■ Provided information

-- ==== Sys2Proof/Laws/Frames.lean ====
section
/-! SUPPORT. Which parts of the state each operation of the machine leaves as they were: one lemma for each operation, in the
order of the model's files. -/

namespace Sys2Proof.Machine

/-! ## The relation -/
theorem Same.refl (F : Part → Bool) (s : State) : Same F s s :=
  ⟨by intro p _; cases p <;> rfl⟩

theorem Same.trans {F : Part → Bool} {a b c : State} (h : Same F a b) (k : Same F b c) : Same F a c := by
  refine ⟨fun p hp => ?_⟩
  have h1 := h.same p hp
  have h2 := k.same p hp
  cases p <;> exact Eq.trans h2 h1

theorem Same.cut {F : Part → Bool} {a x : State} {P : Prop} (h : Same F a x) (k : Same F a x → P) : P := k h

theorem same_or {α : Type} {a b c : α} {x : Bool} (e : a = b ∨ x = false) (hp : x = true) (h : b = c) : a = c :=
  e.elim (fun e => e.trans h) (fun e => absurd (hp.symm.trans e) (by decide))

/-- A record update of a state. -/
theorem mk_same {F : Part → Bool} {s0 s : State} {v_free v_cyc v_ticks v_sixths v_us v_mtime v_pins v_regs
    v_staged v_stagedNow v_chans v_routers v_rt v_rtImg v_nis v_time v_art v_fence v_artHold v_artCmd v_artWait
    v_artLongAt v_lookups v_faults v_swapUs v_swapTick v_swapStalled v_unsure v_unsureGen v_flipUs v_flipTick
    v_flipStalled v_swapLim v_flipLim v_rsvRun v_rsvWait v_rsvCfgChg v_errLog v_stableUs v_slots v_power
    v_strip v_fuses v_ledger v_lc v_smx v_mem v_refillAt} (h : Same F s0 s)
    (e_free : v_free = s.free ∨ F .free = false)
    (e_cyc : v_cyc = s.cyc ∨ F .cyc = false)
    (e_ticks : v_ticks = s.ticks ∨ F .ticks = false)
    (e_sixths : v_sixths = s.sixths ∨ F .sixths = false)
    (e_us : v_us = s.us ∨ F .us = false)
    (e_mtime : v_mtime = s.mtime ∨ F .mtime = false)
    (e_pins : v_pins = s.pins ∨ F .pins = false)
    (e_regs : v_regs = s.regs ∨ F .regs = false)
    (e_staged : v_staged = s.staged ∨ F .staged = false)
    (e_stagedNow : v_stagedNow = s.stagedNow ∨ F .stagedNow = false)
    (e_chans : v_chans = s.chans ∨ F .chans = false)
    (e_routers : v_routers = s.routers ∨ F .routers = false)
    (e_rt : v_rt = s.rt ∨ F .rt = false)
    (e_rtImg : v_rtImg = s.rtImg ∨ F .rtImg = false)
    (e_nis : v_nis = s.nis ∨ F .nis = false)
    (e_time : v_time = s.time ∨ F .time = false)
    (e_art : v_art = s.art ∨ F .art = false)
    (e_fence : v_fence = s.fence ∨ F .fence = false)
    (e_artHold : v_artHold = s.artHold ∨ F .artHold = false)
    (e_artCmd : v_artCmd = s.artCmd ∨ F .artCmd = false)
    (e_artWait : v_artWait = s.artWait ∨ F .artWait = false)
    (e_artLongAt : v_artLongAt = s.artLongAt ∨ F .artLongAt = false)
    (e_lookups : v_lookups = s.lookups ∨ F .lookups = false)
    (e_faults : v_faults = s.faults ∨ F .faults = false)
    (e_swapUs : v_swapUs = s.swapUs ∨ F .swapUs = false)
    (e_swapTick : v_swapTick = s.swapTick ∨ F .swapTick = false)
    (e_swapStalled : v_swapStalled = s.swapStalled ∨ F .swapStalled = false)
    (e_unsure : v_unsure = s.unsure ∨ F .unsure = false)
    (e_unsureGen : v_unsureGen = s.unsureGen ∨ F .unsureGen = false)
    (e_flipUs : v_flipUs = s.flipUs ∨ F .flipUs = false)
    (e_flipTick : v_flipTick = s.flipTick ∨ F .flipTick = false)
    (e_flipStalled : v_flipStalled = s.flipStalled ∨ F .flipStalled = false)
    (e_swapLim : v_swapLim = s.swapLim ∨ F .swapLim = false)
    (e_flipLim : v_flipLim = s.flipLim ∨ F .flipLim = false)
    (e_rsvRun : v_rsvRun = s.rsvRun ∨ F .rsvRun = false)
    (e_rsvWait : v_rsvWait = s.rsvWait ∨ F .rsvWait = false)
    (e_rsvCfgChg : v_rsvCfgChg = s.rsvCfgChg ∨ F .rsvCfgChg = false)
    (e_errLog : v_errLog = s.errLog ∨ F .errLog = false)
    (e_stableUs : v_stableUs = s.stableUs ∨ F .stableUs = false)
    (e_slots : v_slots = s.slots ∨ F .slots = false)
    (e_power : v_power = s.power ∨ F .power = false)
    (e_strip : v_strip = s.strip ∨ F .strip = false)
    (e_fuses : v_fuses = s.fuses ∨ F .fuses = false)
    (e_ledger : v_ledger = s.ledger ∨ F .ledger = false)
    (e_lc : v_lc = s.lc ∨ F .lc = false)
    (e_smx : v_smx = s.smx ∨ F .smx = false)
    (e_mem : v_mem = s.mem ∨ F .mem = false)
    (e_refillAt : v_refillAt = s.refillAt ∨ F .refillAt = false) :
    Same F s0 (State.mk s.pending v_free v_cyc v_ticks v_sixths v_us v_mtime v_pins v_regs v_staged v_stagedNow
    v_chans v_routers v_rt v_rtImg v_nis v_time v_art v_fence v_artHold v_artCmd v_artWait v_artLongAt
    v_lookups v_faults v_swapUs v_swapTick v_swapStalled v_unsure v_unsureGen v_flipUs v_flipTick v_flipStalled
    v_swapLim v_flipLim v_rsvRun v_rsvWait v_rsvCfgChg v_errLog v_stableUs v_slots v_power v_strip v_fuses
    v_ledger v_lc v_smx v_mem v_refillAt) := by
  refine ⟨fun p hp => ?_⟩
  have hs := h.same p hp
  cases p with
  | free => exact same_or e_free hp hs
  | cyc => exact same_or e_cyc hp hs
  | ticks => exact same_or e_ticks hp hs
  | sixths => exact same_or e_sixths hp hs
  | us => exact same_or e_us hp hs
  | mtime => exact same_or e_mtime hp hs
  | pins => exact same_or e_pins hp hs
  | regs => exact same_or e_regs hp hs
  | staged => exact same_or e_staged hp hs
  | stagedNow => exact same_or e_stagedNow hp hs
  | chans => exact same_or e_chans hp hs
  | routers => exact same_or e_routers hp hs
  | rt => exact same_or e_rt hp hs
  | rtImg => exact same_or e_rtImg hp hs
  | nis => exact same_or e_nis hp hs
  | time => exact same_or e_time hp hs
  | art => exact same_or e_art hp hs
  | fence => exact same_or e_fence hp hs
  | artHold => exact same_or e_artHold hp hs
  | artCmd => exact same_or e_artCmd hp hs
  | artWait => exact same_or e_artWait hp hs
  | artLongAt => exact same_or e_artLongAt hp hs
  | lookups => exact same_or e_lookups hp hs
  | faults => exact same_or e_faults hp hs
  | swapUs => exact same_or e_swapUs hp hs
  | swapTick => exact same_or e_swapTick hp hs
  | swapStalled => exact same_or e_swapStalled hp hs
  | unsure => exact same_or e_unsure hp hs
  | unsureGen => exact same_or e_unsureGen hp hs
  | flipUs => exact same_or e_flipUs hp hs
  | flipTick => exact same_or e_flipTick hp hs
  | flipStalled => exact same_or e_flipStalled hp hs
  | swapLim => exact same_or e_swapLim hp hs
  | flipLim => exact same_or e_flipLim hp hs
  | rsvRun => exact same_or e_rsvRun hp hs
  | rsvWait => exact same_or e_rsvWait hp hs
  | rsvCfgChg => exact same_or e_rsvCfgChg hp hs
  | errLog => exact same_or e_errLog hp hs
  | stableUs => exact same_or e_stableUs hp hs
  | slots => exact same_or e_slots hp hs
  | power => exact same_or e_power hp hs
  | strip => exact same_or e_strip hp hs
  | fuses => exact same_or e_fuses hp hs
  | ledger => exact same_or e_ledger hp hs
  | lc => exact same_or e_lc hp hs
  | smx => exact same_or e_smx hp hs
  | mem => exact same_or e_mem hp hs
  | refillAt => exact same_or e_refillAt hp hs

■ What the task asks
Nothing outside this range should appear: the lines from the start of the listing through the line with "cases p <;> exact Eq.trans h2 h1", each reproduced exactly, both ends included.

■ Answer section
-- ==== Sys2Proof/Laws/Frames.lean ====
section
/-! SUPPORT. Which parts of the state each operation of the machine leaves as they were: one lemma for each operation, in the
order of the model's files. -/

namespace Sys2Proof.Machine

/-! ## The relation -/
theorem Same.refl (F : Part → Bool) (s : State) : Same F s s :=
  ⟨by intro p _; cases p <;> rfl⟩

theorem Same.trans {F : Part → Bool} {a b c : State} (h : Same F a b) (k : Same F b c) : Same F a c := by
  refine ⟨fun p hp => ?_⟩
  have h1 := h.same p hp
  have h2 := k.same p hp
  cases p <;> exact Eq.trans h2 h1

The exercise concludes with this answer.